В окнах все больше темнела синева неба; в складках занавесок, в углах, в щелях под дверями тени становились все гуще; городской шум долетал лишь в крайне заглушенных звуках. И слезы ее все текли да текли.

Ее плач похож был на плач Лунеллы; слезы лились неудержимым потоком. Рыдания душили ее; все лицо ее потонуло в слезах.

Он прополз по ковру на коленях. Первые звуки вечернего звона прозвучали среди сгущавшегося сумрака. И он замер весь, услышав новый взрыв рыданий, которые отняли у него все силы, сделали из него безвольную тряпку.

— Изабелла! — воскликнул он, дрожа всем телом.

Слезы ее все текли да текли. Он вскочил на ноги, ощупью прошел до двери. Ворвался луч света. И он увидел, как женщина лежала на полу, извиваясь, прижимаясь к земле, как жалкое, побитое животное, закрывши руками лицо. И сердце у него разорвалось.

— Изабелла!

Он стал на колени подле нее, попробовал приподнять ее руки, которых она не отнимала от лица, наконец раскрыл ее губы, залитые кровью и слезами.

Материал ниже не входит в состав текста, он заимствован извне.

/-! ## Band list (R72, R114) -/

/-- The band list keeps the bands with energy, each under its index. -/
theorem bandListFrom_eq (energies : List Nat) (first : Nat) : bandListFrom first energies =
    (energies.zipIdx first).filterMap fun x => if x.1 > 0 then some ⟨x.2, x.1⟩ else none := by
  induction energies generalizing first with
  | nil => rfl
  | cons x xs ih =>
    rw [bandListFrom, List.zipIdx_cons, List.filterMap_cons, ih]
    split <;> rfl

theorem mem_bandListFrom {e : BandEntry} {energies : List Nat} {first : Nat} :
    e ∈ bandListFrom first energies ↔ 0 < e.energy ∧ first ≤ e.index ∧ energies[e.index - first]? = some e.energy := by
  rw [bandListFrom_eq, List.mem_filterMap]
  constructor
  · rintro ⟨⟨y, i⟩, hmem, hkept⟩
    obtain ⟨hfirst, hat⟩ := List.mk_mem_zipIdx_iff_le_and_getElem?_sub.1 hmem
    obtain ⟨hpos, ⟨⟩⟩ := Option.ite_none_right_eq_some.1 hkept
    exact ⟨hpos, hfirst, hat⟩
  · rintro ⟨hpos, hfirst, hat⟩
    exact ⟨(e.energy, e.index), List.mk_mem_zipIdx_iff_le_and_getElem?_sub.2 ⟨hfirst, hat⟩, if_pos hpos⟩

/-- The band list ascends. -/
theorem bandListFrom_ascending (energies : List Nat) (first : Nat) :
    (bandListFrom first energies).Pairwise fun a b => a.index < b.index := by
  induction energies generalizing first with
  | nil => exact .nil
  | cons x xs ih =>
    rw [bandListFrom]
    split
    · exact .cons (fun _ hb => (mem_bandListFrom.1 hb).2.1) (ih _)
    · exact ih _

/-- The band list of a record holds the bands whose energy is above 0 (R114). -/
theorem mem_bandList {m : Meter} {e : BandEntry} : e ∈ m.bandList ↔ 0 < e.energy ∧ m.bandEnergy[e.index]? = some e.energy := by
  simp [Meter.bandList, mem_bandListFrom]

/-! ## Close figures (R70, R71) -/

/-- The start fee of a meter that has been charged it in the energy-flow states alone. -/
theorem chargedStartFee_flow {st : SessionState} {m : Meter} (t : Tariff) (h : m.startFeeCharged = st.energyFlow) :
    chargedStartFee t m = if st.energyFlow then t.startFee else 0 := by
  rw [chargedStartFee, h]

theorem closeEnergyCost_rounded {m : Meter} (h : m.costWhole < 4294967295) :
    closeEnergyCost m = m.costWhole + (if 500000 ≤ m.costRemainder then 1 else 0) := by
  simp only [closeEnergyCost, roundedCost, Config.max32, ge_iff_le]
  split <;> omega

theorem closeEnergyCost_saturated {m : Meter} (h : m.costWhole = 4294967295) : closeEnergyCost m = 4294967295 := by
  simp only [closeEnergyCost, roundedCost, Config.max32]
  omega

/-! ## The record of a close (R114, R118, R119) -/

section

variable (n : Ped) (r : Session) (o : Opening) (g : Grant) (why : EndReason) (s : State)

@[simp] theorem buildRecord_energyCost : (buildRecord n r o g why s).energyCost = closeEnergyCost r.meter := rfl

@[simp] theorem buildRecord_startFee : (buildRecord n r o g why s).startFee = chargedStartFee (s.tariffOf g) r.meter := rfl

@[simp] theorem buildRecord_idleFee : (buildRecord n r o g why s).idleFee = r.meter.idleFee := rfl
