-- ==== Sys2Proof/Config.lean ====
section
/-! DEFINITION. What is fixed for every LRS-24 (identity words, sizes of the FIFOs, limits), and the values the manual
leaves open, which have no body: no proof can see what they are. -/

namespace Sys2Proof.Config

/-- The four words an IDENTIFY reply carries after word 0 (R157). -/
def identity : List Word := [0x21A5#16, 0x0318#16, 0x0002#16, 24#16]

/-- Places of the management reply FIFO and of the command reply FIFO (R152). -/
def replyFifoSize : Nat := 4

/-- Places of the report copy FIFO (R152). -/
def copyFifoSize : Nat := 8

/-- Places of the pass-through queue (R146). -/
def passQueueSize : Nat := 4

/-- Entries one execution may make (R93). -/
def stepBudget : Nat := 32

/-- Indices the return stack of an execution may hold (R100). -/
def stackDepth : Nat := 2

/-- The miss count at which a lane becomes DEGRADED (R115). -/
def missLimit : Nat := 8

/-- Cycles between two probes of a DEGRADED lane (R116). -/
def probeInterval : Nat := 16

/-- Longest payload of a frame, in words (R111). -/
def maxPayload : Nat := 16

/-- Sends remaining of a STOP AND HOLD that the part posts by itself (R138). -/
def partSends : Nat := 15

/-- The bound R30 puts on the time since off-marker-since, in ms. -/
def offMarkerBound : Nat := 600000

/-- Travel against the ordered direction that fails a CREEP step, in cm (R104). -/
def reverseLimit : Nat := 10

/-- FREE VALUE (log 9): the direction of an ASSISTED plan for which no candidate landing exists. The manual says the plan
holds "the mode and direction determined so far" (R69), and none has been determined. `true` stands for UP. -/
opaque openDirection : Nat → Bool

/-- FREE VALUE (log 10): the request kind code in the reply to a MANAGEMENT REQUEST with no payload word, which has no
kind code to answer (R156). -/
opaque openKindCode : Nat → Byte

end Sys2Proof.Config
end

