-- ==== Sys2Proof/Machine/State.lean ====
section
/-! DEFINITION. The state of the LRS-24 as plain data, block by block (section 3 of 00_scope.md), with every power-on
value, and the two stop types of the host's interface. Fields cite the rule that names them. -/

namespace Sys2Proof.Machine

/-! ### Lift Table and Landing Lists (R1, R38) -/

/-- Kind of a lift (R1): shown by READ CONTEXT only. -/
inductive LiftKind
  | vertical | inclined
deriving DecidableEq, Repr, Inhabited

/-- Count sense of the encoder (R1). -/
inductive CountSense
  | upIncreases | downIncreases
deriving DecidableEq, Repr, Inhabited

/-- A Lift Table entry (R1), its fields in the order of R1. -/
structure LiftEntry where
  inService        : Bool
  ringNode         : Nat
  kind             : LiftKind
  shaftTop         : Nat
  encoderScale     : Nat
  countSense       : CountSense
  balanceLoad      : Nat
  gravityThreshold : Nat
  brakeHoldPower   : Nat
  assistPower      : Nat
  rescueSpeed      : Nat
  doorCycleCost    : Nat
  kindBonus        : Nat
  gravityStart     : Nat
  assistedStart    : Nat
  abortStart       : Nat
  maxAttempts      : Nat
deriving DecidableEq, Repr, Inhabited

/-- The defaults of R1. -/
def LiftEntry.powerOn : LiftEntry :=
  { inService := false, ringNode := 0, kind := .vertical, shaftTop := 100, encoderScale := 1000,
    countSense := .upIncreases, balanceLoad := 0, gravityThreshold := 50, brakeHoldPower := 0, assistPower := 0,
    rescueSpeed := 100, doorCycleCost := 0, kindBonus := 0, gravityStart := 0, assistedStart := 0, abortStart := 0,
    maxAttempts := 1 }

/-- The car door that opens onto a landing (R38). -/
inductive DoorSide
  | front | rear | both
deriving DecidableEq, Repr, Inhabited

/-- One landing of a Landing List (R38). -/
structure Landing where
  height : Nat
  zone   : Nat
  side   : DoorSide
deriving DecidableEq, Repr, Inhabited

/-! ### Reports and verdicts (R26, R28, R31) -/

/-- Motion of the car (R26). -/
inductive Motion
  | stopped | movingUp | movingDown | levelling
deriving DecidableEq, Repr, Inhabited

/-- Doors of the car (R26). -/
inductive Doors
  | closed | moving | opened | jammed
deriving DecidableEq, Repr, Inhabited

/-- Rescue acknowledgement of the controller (R26, R122). -/
inductive Ack
  | none | armed | creeping | holdExpired
deriving DecidableEq, Repr, Inhabited

/-- The decoded fields of a STATUS REPORT that the report copy filter compares: all but the encoder count (R26, R153). -/
structure ReportFields where
  fault       : Nat
  motion      : Motion
  doors       : Doors
  mainsLost   : Bool
  chainOpen   : Bool
  ack         : Ack
  brakeSet    : Bool
  marker      : Option Nat
  load        : Option Nat
deriving DecidableEq, Repr, Inhabited

/-- A decoded STATUS REPORT (R26). `marker` none and `load` not measured are `none`. -/
structure Report extends ReportFields where
  encoder : Nat
deriving DecidableEq, Repr, Inhabited

/-- Class of a fault code, and of a verdict (R28, R32). -/
inductive FaultClass
  | ignore | stall | stallNoAuto
deriving DecidableEq, Repr, Inhabited

/-- An entry of the Fault Class Table (R28). -/
structure FaultEntry where
  cls       : FaultClass
  immediate : Bool
deriving DecidableEq, Repr, Inhabited

/-- The verdict drawn from a report (R31, R32). -/
structure Verdict where
  trapping  : Bool
  cls       : FaultClass
  immediate : Bool
deriving DecidableEq, Repr, Inhabited

/-- The last report of a lift (R4). -/
structure LastReport where
  report  : Report
  arrival : TimeTag
  verdict : Verdict
deriving DecidableEq, Repr, Inhabited

/-! ### Position, plan, queue data, rescue record (R41, R57, R14, R92) -/

/-- The position record (R41). -/
structure Position where
  position     : Nat
  anchorHeight : Nat
  offset       : Int
  lastCount    : Option Nat
  anchored     : Bool
  doubt        : Bool
deriving DecidableEq, Repr, Inhabited

/-- The position record at power-on, at RESTART and at entry into service (R41). -/
def Position.powerOn : Position :=
  { position := 0, anchorHeight := 0, offset := 0, lastCount := none, anchored := false, doubt := true }

/-- Mode of a plan (R57). -/
inductive Mode
  | gravity | assisted | marker
deriving DecidableEq, Repr, Inhabited

/-- Direction of a creep (R57). -/
inductive Direction
  | up | down
deriving DecidableEq, Repr, Inhabited

/-- Infeasibility reason of a plan (R57, R69). -/
inductive Infeasibility
  | noUsableLanding | positionDoubt | costOverRange
deriving DecidableEq, Repr, Inhabited

/-- A plan (R57). -/
structure Plan where
  mode       : Mode
  direction  : Direction
  target     : Option Nat
  distance   : Nat
  travelTime : Nat
  creepCost  : Nat
  doorCost   : Nat
  totalCost  : Nat
  merit      : Nat
  feasible   : Bool
  reason     : Option Infeasibility
deriving DecidableEq, Repr, Inhabited

/-- Queue data of a QUEUED lift (R4, R78). -/
structure QueueData where
  entryTime : TimeTag
  bypass    : Nat
deriving DecidableEq, Repr, Inhabited

/-- A running step timer: the time tag it was loaded at and the ds loaded (R92, R95). -/
structure StepTimer where
  loadedAt : TimeTag
  ds       : Nat
deriving DecidableEq, Repr, Inhabited

/-- The working values only a CREEP step holds (R92). -/
structure CreepWork where
  reload         : Nat
  startPosition  : Nat
  orderedLanding : Nat
  markerSeen     : Option Nat
  accepted       : Bool
  abortDeferred  : Bool
deriving DecidableEq, Repr, Inhabited

/-- The working values of the running step (R92). -/
structure Working where
  repeats : Nat
  timer   : Option StepTimer
  creep   : Option CreepWork
deriving DecidableEq, Repr, Inhabited

/-- Working values removed (R94). -/
def Working.empty : Working := { repeats := 0, timer := none, creep := none }
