-- ==== Sys2Proof/Machine/ResetCommands.lean ====
section
/-! DEFINITION. The reset pin and the end of the RESTART sequence: the meanings of POWER_ON_RESET and ALL_STOP_SEND_END. -/

namespace Sys2Proof.Machine

/-- POWER_ON_RESET (R24): every piece of state at its power-on value, the time base at 0. The model's own queue of waiting
commands and counter of free values are kept (logs 12 and 13). -/
def execPowerOnReset (s : State) : Host.Outcome State Fault Refusal :=
  .next { State.reset with freeIndex := s.freeIndex, pending := s.pending }

/-- ALL_STOP_SEND_END (R164): steps 3 and 4 of the RESTART sequence. -/
def execAllStopSendEnd (t : TimeTag) (s : State) : Host.Outcome State Fault Refusal :=
  .next (((s.atTime t).endAllStop t).finish t)

end Sys2Proof.Machine
end

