/-- A free run (R60, R62, R64, R66): with doubt set it plans in MARKER mode without a target over the shaft span;
otherwise a feasible plan aims at a usable landing of the list, and no feasible plan costs 65535 hJ or more. Travel
time and creep cost are quotients rounded up, and a creep cost above 65534 makes the plan infeasible with the sentinel
65535. Then the trapped minutes (R67) and the merit (R68) a run works with, and what a run writes: the trapped minutes
(R67), the plan, and notice reason PLAN (R70). That each run uses up a free value is log 12. -/
def Obligations.FeasiblePlansAreUsableAndCosted : Prop :=
  (∀ i : PlanInput, ∀ p, p = planFree i →
    (i.doubt = true → p.mode = .marker ∧ p.target = none ∧ (p.feasible = true → p.distance = shaftSpan i.landings))
    ∧ (i.doubt = false → p.mode ≠ .marker
        ∧ (p.feasible = true → ∃ t d, p.target = some t ∧ i.landings[t]? = some d ∧ usable i.zones d = true))
    ∧ (p.feasible = true → p.totalCost < 65535 ∧ p.totalCost = p.creepCost + p.doorCost ∧ p.reason = none
        ∧ p.doorCost = i.entry.doorCycleCost)
    ∧ (p.feasible = false → p.reason.isSome) ∧ p.merit = i.merit)
  ∧ (∀ (e : LiftEntry) (mode : Mode) (dir : Direction) (target : Option Nat) (distance power merit : Nat),
    1 ≤ e.rescueSpeed → ∀ p, p = costed e mode dir target distance power merit →
    p.distance = distance ∧ distance * 100 ≤ p.travelTime * e.rescueSpeed
      ∧ p.travelTime * e.rescueSpeed < distance * 100 + e.rescueSpeed
      ∧ ∀ cost, p.travelTime * power ≤ cost * 1000 → cost * 1000 < p.travelTime * power + 1000 →
        (cost ≤ 65534 → p.creepCost = cost ∧ (p.feasible = true ↔ cost + e.doorCycleCost < 65535)
          ∧ p.totalCost = min 65535 (cost + e.doorCycleCost))
        ∧ (65534 < cost → p.creepCost = 65535 ∧ p.totalCost = 65535 ∧ p.feasible = false
          ∧ p.reason = some .costOverRange))
  ∧ (∀ (now t : TimeTag) (held : Nat), trappedAt now none held = 0
    ∧ trappedAt now (some t) held = max held (min 255 ((now - t).toNat / 60000)))
  ∧ (∀ (p : Params) (e : LiftEntry) (zones : BitVec 32) (ls : List Landing) (occupancy : Option Nat) (trapped h : Nat),
    ((∃ d ∈ ls, d.zone ≠ 0 ∧ zones.getLsbD d.zone = true) → h = p.hazardBonus) →
    ((∀ d ∈ ls, d.zone = 0 ∨ zones.getLsbD d.zone = false) → h = 0) →
    meritOf p e zones ls occupancy trapped =
      min 65535 ((match occupancy with
        | none => p.unknownOccupancy
        | some n => n) * p.occupancyWeight + trapped * p.timeWeight + h + e.kindBonus))
  ∧ (∀ (s : State) (l : Lift) (now : TimeTag), (planInput s l now).merit =
      meritOf s.params (s.lift l).entry s.hazard (s.lift l).landings (s.lift l).occupancy
        (trappedAt now (s.lift l).stallSince (s.lift l).trappedMinutes))
  ∧ PlansAreWritten

/-- GRAVITY and ASSISTED targets of a free run with doubt clear, and of a directed run. A usable landing at the marker is
taken where the car stands (R61). Otherwise, with no marker or one that names an unusable landing, a heavy or light car
aims at the nearest usable landing beyond it in the gravity direction; with none it falls back on the nearest usable
landing the other way, driven ASSISTED; a balanced car is driven to the nearest usable landing of all, the lower of two at one
distance; where an assisted drive has no landing or no assist power, the plan is infeasible with NO USABLE LANDING (R62).
A directed run keeps its mode and direction and aims at the nearest usable landing beyond (R63); the nearest landing
ahead is that of R105 and R108. -/
def Obligations.TargetsAreTheNearest : Prop :=
  ∀ i : PlanInput, i.landings.Pairwise (fun a b => a.height < b.height) →
    (∀ p, i.doubt = false → p = planFree i →
      (∀ m, i.marker = some m → usableAt i.zones i.landings m = true →
        p.mode = .gravity ∧ p.direction = .down ∧ p.target = some m ∧ p.distance = 0)
      ∧ ((∀ m, i.marker = some m → usableAt i.zones i.landings m = false) →
        (∀ pull back : Direction, (imbalance i.entry i.load = .heavy ∧ pull = .down ∧ back = .up)
            ∨ (imbalance i.entry i.load = .light ∧ pull = .up ∧ back = .down) →
          ((∃ d ∈ i.landings, usable i.zones d = true ∧ Ahead pull i.position d.height) →
            p.mode = .gravity ∧ p.direction = pull
              ∧ ∃ n d, Aims i p n d ∧ Nearest i.landings i.position
                  (fun d => usable i.zones d = true ∧ Ahead pull i.position d.height) d)
          ∧ ((∀ d ∈ i.landings, usable i.zones d = true → ¬ Ahead pull i.position d.height) →
            p.mode = .assisted ∧ p.direction = back
              ∧ (i.entry.assistPower ≠ 0 → (∃ d ∈ i.landings, usable i.zones d = true) →
                  ∃ n d, Aims i p n d ∧ Nearest i.landings i.position (fun d => usable i.zones d = true) d)
              ∧ (i.entry.assistPower = 0 ∨ (∀ d ∈ i.landings, usable i.zones d = false) → NoLanding p)))
        ∧ (imbalance i.entry i.load = .balanced → p.mode = .assisted
          ∧ (i.entry.assistPower ≠ 0 → (∃ d ∈ i.landings, usable i.zones d = true) →
              ∃ n d, Aims i p n d ∧ (p.direction = .up ↔ i.position < d.height)
                ∧ Nearest i.landings i.position (fun d => usable i.zones d = true) d)
          ∧ (i.entry.assistPower = 0 ∨ (∀ d ∈ i.landings, usable i.zones d = false) → NoLanding p))))
    ∧ ∀ (mode : Mode) (dir : Direction) (q : Plan), q = planDirected i mode dir →
      q.mode = mode ∧ q.direction = dir
      ∧ ((∃ d ∈ i.landings, usable i.zones d = true ∧ Ahead dir i.position d.height) →
          ∃ n d, Aims i q n d ∧ Nearest i.landings i.position
            (fun d => usable i.zones d = true ∧ Ahead dir i.position d.height) d)
      ∧ ((∀ d ∈ i.landings, usable i.zones d = true → ¬ Ahead dir i.position d.height) → NoLanding q)
      ∧ (nextLanding i.landings dir i.position = none ↔ ∀ d ∈ i.landings, ¬ Ahead dir i.position d.height)
      ∧ ∀ n, nextLanding i.landings dir i.position = some n →
        ∃ d, i.landings[n]? = some d
          ∧ Nearest i.landings i.position (fun d => Ahead dir i.position d.height) d

/-! ## Queue and admission -/

/-- The queue stays in merit order when a lift enters it or its merit changes (R78, R79), whatever the entry times; and
every step from a coherent state keeps it in merit order. -/
def Obligations.QueueStaysInMeritOrder : Prop :=
  (∀ (s : State) (l : Lift), s.queue.Nodup →
    (s.queue.filter (· ≠ l)).Pairwise (fun a b => (s.lift b).merit ≤ (s.lift a).merit) →
    (s.enqueue l).queue.Pairwise (fun a b => (s.lift b).merit ≤ (s.lift a).merit)
      ∧ (s.enqueue l).queue.Nodup ∧ ∀ k : Lift, k ∈ (s.enqueue l).queue ↔ k = l ∨ k ∈ s.queue)
  ∧ ∀ s t : State, s.Coherent → s.MeritOrdered → step s = .next t → t.MeritOrdered

/-- The gate (R81): with the view stale, the unit in FAULT, as many lifts rescuing as the lower of the concurrency
limit and the feed count, or an empty queue, an evaluation changes nothing. With the gate open, an evaluation makes
the grant of its walk and evaluates again from there (R82, R83), and a walk without a grant ends it; the evaluation
owed is the model's own field (log 11), and the bound on the grants is never used up (log 25). The walk (R82): the
lift granted fits the headroom, everything ahead of it neither fits nor has reached the bypass guard; a walk without a
grant met an unaffordable entry at the guard or the end of the queue. -/
def Obligations.WalkGrantsTheFirstThatFits : Prop :=
  (∀ (s : State) (now : TimeTag),
    s.reservoir.stale = true ∨ s.reservoir.state = .fault
        ∨ min s.params.concurrencyLimit s.reservoir.feedCount ≤ (allLifts.filter fun l => (s.lift l).rescue.isSome).length
        ∨ s.queue = [] →
      s.evaluateAdmission now = { s with admissionDue := false })
  ∧ (∀ (s : State) (now : TimeTag), s.reservoir.stale = false → s.reservoir.state ≠ .fault →
    (allLifts.filter fun l => (s.lift l).rescue.isSome).length < min s.params.concurrencyLimit s.reservoir.feedCount →
    s.queue ≠ [] →
      (∀ l passed, s.walk s.queue [] = some (l, passed) →
        s.evaluateAdmission now = (s.grant l passed now).evaluateAdmission now)
      ∧ (s.walk s.queue [] = none → s.evaluateAdmission now = { s with admissionDue := false }))
  ∧ ∀ (s : State) (q : List Lift), ∀ fits : Lift → Prop,
    (fits = fun l => 0 ≤ (s.reservoir.level : Int) - s.params.reserveFloor - s.outstanding
      ∧ ((s.lift l).totalCost : Int) ≤ (s.reservoir.level : Int) - s.params.reserveFloor - s.outstanding) →
    (∀ l passed, s.walk q [] = some (l, passed) → ∃ behind, q = passed ++ l :: behind ∧ fits l
      ∧ ∀ k ∈ passed, ¬ fits k ∧ (s.lift k).bypass < s.params.bypassGuard)
    ∧ (s.walk q [] = none →
        (∀ k ∈ q, ¬ fits k)
        ∨ ∃ ahead k behind, q = ahead ++ k :: behind ∧ ¬ fits k ∧ s.params.bypassGuard ≤ (s.lift k).bypass
            ∧ ∀ j ∈ ahead, ¬ fits j)

/-- A grant (R14, R77, R82, R84): the lift leaves the queue for RESCUING with the record of R14, both reservations are added,
the lifts passed over have their bypass counts raised, and what is reserved stays within the level less the floor; then the
execution starts at the start step of the plan's mode. Then how an execution ends (R16, R86). -/
def Obligations.GrantReservesAndStarts : Prop :=
  (∀ (s : State) (l : Lift) (passed : List Lift) (p : Plan), (s.lift l).plan = some p → l ∉ passed → passed.Nodup →
    (s.lift l).state = .queued → ∀ u, u = s.beginRescue l passed →
    u.outstanding = s.outstanding + p.creepCost + p.doorCost ∧ (u.lift l).state = .rescuing ∧ l ∉ u.queue
      ∧ (u.lift l).queueData = none ∧ (u.lift l).plan = some p
      ∧ (u.lift l).rescue = some
        { bank := s.recipes.active,
          step := if p.mode = .gravity then (s.lift l).entry.gravityStart else (s.lift l).entry.assistedStart,
          budget := 0, stack := [], creepReservation := p.creepCost, doorReservation := p.doorCost,
          creepReleased := false, abortPending := false, attempt := (s.lift l).attempt, originalDistance := p.distance,
          working := Working.empty }
      ∧ (∀ k ∈ passed, ∀ q, (s.lift k).queueData = some q →
          (u.lift k).queueData = some { q with bypass := min 15 (q.bypass + 1) })
      ∧ (∀ k : Lift, k ≠ l → k ∉ passed → u.lift k = s.lift k)
      ∧ (s.fits l = true → p.totalCost = p.creepCost + p.doorCost →
          (u.outstanding : Int) ≤ (s.reservoir.level : Int) - s.params.reserveFloor)
      ∧ ∀ now, s.grant l passed now =
          u.startStep l (if p.mode = .gravity then (s.lift l).entry.gravityStart else (s.lift l).entry.assistedStart) now)
  ∧ ExecutionsEnd

/-! ## Frames -/

/-- Decode and encode agree: the words of a frame, with their check word, are read back as that frame (R111), and the
payload of a STATUS REPORT as that report, with every field at every value it can hold (R26). -/
def Obligations.FramesAndReportsReadBack : Prop :=
  (∀ f : Frame, f.payload.length ≤ 16 → Frame.ofWords f.words true = some f)
  ∧ ∀ (landings : Nat) (r : Report), landings ≤ 12 → r.fault ≤ 63 → r.encoder ≤ 65535 →
    (∀ m ∈ r.marker, m < landings) → (∀ kg ∈ r.load, kg ≤ 2500) → decodeReport landings (encodeReport r) = r

/-! ## Invariants of every step -/

/-- At reset the lift contexts are coherent, the queue empty, the queues bounded, the parameters in range, the ring and
the link at rest. -/
def Obligations.ResetIsSafe : Prop := State.reset.Safe

/-- Every step keeps the coherence of lift contexts and queue (R4, R14, R22, R78): a rescue record exactly in RESCUING,
queue data and a place in the queue exactly in QUEUED, no held lift in either, EXCLUDED exactly out of service. -/
def Obligations.StepKeepsLiftsCoherent : Prop :=
  ∀ s t : State, s.Coherent → step s = .next t → t.Coherent

/-- Every step keeps the outstanding reservation equal to the sum of what the running executions hold (R77). -/
def Obligations.StepKeepsReservationsBalanced : Prop :=
  ∀ s t : State, s.Coherent → s.Balanced → step s = .next t → t.Balanced

/-- Every step keeps the FIFOs of the station link and the pass-through queue within their places (R146, R152), and the
notice pending list at one entry for each number (R154). -/
def Obligations.StepKeepsQueuesBounded : Prop :=
  ∀ s t : State, step s = .next t → (s.QueuesBounded → t.QueuesBounded) ∧ (s.NoticesListed → t.NoticesListed)

/-- After every step no evaluation is owing, and the transmitter does not idle while a source may send (R80, R152). The
evaluation owed is a field of the model's own (log 11), and that the transmitter is offered a frame at the end of each
command is log 5. -/
def Obligations.StepLeavesNothingOwing : Prop :=
  ∀ s t : State, s.Settled → s.LinkServed → step s = .next t → t.Settled ∧ t.LinkServed

/-- Every step keeps the exchange in flight and the Scan Engine's phase in agreement: no exchange is begun during a
RESTART sequence, an engine that does not run takes no descriptor (R113, R126, R165), and ALL STOP is being sent, on lane A
and then on lane B, exactly in step 2 of that sequence, with no exchange in flight (R120, R136, R164). -/
def Obligations.StepKeepsTheRingCoherent : Prop :=
  ∀ s t : State, s.RingCoherent → step s = .next t → t.RingCoherent

/-- Every step keeps the station parameters in their ranges (R161). -/
def Obligations.StepKeepsParametersInRange : Prop :=
  ∀ s t : State, s.params.InRange → step s = .next t → t.params.InRange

— Прости меня, прости! — вырвался у него отчаянный крик. — Правда, правда! Я сумасшедший и подлый человек. Правда. Прости меня, прости, Изабелла!

Он обезумел от раскаяния, жалости и страсти. Весь дрожа, отнял ее руки от лица; и обнаружились следы ударов, открылось все ее жалкое, расстроенное лицо, на котором отпечатались следы слез, как будто они разлились у нее под всей кожей.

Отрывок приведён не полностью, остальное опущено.